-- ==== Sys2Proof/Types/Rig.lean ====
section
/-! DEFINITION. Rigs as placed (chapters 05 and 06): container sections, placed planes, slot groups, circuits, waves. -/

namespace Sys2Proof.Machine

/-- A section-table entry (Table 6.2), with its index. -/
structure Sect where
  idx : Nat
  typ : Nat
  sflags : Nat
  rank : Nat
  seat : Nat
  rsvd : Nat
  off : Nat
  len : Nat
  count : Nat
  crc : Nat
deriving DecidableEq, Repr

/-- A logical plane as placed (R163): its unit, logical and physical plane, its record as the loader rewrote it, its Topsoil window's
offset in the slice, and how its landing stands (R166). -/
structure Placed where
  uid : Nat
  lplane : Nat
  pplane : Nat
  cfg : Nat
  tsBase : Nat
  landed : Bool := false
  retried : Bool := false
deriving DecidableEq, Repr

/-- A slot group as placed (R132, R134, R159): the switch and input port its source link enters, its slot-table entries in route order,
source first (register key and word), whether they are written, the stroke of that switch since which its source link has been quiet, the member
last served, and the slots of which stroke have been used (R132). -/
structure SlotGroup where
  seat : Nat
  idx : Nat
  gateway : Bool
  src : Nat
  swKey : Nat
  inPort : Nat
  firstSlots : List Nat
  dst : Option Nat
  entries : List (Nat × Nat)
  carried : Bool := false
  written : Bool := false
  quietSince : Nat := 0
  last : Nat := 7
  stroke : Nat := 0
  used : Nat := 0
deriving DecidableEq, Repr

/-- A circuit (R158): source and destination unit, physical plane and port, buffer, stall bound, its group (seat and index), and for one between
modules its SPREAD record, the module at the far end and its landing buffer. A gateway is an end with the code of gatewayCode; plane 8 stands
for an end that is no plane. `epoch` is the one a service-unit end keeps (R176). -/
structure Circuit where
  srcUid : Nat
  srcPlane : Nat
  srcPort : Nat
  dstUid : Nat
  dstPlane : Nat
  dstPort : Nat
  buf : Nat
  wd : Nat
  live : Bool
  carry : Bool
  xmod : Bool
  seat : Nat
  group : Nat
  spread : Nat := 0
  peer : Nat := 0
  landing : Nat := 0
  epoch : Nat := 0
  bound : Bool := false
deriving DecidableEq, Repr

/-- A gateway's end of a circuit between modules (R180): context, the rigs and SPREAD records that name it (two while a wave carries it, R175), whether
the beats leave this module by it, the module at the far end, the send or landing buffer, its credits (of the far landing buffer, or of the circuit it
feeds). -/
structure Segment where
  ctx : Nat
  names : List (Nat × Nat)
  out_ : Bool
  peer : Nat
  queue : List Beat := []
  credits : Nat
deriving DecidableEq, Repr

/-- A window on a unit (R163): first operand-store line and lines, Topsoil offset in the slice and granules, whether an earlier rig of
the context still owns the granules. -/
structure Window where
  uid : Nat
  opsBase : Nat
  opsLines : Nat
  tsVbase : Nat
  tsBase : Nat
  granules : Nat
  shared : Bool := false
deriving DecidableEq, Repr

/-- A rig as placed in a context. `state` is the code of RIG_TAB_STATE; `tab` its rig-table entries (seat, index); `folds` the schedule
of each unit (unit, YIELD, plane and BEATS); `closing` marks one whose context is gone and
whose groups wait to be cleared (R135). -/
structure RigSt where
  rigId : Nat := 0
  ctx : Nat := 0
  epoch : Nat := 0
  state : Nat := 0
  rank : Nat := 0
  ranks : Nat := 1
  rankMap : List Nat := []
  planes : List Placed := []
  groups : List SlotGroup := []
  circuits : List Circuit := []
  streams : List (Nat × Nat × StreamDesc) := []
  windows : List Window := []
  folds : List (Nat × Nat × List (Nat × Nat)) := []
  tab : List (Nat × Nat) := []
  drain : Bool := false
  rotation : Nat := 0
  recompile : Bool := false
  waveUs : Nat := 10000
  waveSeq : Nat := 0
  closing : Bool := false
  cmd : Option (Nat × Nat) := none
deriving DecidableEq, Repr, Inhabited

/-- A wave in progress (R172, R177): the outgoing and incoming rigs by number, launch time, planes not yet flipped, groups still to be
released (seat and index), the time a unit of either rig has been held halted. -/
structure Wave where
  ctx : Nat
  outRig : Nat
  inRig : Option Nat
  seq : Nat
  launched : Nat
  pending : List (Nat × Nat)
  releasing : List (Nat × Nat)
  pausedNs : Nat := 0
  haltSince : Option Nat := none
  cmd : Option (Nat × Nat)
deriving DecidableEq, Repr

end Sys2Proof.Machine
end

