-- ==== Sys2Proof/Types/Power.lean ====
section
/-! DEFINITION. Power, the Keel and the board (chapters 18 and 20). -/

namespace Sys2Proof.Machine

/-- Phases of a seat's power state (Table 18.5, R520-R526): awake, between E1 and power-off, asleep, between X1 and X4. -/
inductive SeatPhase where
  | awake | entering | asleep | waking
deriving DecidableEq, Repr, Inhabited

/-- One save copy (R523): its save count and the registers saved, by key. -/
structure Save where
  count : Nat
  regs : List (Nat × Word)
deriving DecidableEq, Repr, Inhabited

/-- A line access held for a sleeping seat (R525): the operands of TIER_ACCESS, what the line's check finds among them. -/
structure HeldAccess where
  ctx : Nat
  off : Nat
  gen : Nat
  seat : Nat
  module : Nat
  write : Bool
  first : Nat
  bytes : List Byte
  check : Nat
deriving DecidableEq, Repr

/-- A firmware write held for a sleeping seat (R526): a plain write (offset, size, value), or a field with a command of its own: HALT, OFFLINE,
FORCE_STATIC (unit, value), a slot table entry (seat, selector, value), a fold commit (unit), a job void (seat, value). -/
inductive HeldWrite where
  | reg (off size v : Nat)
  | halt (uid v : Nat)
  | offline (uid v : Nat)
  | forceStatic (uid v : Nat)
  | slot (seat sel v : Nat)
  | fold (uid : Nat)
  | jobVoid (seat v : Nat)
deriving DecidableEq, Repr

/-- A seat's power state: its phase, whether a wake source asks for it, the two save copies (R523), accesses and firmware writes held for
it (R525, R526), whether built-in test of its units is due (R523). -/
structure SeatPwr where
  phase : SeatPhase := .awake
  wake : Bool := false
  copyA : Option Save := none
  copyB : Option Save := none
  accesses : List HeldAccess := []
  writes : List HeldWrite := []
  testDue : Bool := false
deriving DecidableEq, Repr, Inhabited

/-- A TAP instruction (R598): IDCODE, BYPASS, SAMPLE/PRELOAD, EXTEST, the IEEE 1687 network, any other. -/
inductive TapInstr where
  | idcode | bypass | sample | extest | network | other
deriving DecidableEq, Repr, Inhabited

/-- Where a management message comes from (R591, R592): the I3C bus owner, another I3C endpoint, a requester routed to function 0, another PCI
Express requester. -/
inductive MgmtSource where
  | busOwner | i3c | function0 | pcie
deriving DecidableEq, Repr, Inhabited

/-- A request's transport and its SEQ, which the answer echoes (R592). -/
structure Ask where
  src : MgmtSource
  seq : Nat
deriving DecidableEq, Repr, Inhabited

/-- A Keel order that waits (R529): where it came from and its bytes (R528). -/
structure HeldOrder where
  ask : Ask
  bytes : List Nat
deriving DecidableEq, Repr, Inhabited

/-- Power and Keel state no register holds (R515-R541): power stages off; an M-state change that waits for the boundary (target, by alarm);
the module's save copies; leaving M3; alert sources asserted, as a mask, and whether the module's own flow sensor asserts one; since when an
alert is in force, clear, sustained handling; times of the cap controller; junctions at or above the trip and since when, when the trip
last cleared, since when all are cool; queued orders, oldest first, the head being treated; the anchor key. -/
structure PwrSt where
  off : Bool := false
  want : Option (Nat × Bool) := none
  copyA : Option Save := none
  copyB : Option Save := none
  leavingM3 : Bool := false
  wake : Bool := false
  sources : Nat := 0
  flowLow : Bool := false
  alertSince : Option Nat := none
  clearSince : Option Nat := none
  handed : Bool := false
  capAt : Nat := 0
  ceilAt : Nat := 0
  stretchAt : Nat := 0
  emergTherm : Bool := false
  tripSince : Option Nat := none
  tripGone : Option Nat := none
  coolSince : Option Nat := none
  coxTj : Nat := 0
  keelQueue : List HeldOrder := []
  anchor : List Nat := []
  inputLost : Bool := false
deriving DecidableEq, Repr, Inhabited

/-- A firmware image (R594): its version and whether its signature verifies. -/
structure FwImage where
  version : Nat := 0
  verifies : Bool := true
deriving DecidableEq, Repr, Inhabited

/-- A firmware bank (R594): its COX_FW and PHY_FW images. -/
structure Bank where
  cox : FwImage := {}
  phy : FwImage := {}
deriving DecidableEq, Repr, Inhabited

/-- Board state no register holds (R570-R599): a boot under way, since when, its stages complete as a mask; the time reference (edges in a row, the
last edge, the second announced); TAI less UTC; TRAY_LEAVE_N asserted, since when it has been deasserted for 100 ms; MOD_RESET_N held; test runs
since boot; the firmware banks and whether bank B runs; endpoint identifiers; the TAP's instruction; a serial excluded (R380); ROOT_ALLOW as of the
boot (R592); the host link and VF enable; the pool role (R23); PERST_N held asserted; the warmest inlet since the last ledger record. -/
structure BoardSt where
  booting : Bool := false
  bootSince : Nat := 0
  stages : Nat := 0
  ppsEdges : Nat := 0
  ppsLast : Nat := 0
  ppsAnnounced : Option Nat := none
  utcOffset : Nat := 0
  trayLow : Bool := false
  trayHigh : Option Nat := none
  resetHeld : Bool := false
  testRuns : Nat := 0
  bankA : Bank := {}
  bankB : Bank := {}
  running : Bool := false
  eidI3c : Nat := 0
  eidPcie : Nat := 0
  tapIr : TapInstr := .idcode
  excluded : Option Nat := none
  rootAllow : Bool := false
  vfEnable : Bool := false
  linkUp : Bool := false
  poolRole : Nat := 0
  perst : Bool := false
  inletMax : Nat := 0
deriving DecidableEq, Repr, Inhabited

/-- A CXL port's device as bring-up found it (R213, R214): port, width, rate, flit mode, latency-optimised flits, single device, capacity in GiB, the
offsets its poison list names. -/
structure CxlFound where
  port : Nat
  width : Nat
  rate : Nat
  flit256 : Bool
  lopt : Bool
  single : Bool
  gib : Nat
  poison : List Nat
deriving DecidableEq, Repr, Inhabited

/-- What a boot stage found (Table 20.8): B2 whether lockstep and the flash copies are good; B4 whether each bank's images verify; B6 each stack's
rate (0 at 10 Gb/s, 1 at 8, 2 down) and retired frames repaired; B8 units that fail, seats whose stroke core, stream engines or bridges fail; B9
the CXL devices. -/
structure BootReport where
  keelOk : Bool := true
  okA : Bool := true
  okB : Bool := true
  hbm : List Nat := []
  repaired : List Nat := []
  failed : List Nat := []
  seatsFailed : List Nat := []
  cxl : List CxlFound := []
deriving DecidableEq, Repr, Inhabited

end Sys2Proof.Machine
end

* [What you should do]:
The response should be the listing above, limited to the lines between the one holding "phase : SeatPhase := .awake" and the one holding "bytes : List Nat", inclusive, reproduced exactly.

* [Response to the exercise]:
  phase : SeatPhase := .awake
  wake : Bool := false
  copyA : Option Save := none
  copyB : Option Save := none
  accesses : List HeldAccess := []
  writes : List HeldWrite := []
  testDue : Bool := false
deriving DecidableEq, Repr, Inhabited

/-- A TAP instruction (R598): IDCODE, BYPASS, SAMPLE/PRELOAD, EXTEST, the IEEE 1687 network, any other. -/
inductive TapInstr where
  | idcode | bypass | sample | extest | network | other
deriving DecidableEq, Repr, Inhabited

/-- Where a management message comes from (R591, R592): the I3C bus owner, another I3C endpoint, a requester routed to function 0, another PCI
Express requester. -/
inductive MgmtSource where
  | busOwner | i3c | function0 | pcie
deriving DecidableEq, Repr, Inhabited

/-- A request's transport and its SEQ, which the answer echoes (R592). -/
structure Ask where
  src : MgmtSource
  seq : Nat
deriving DecidableEq, Repr, Inhabited

/-- A Keel order that waits (R529): where it came from and its bytes (R528). -/
structure HeldOrder where
  ask : Ask
  bytes : List Nat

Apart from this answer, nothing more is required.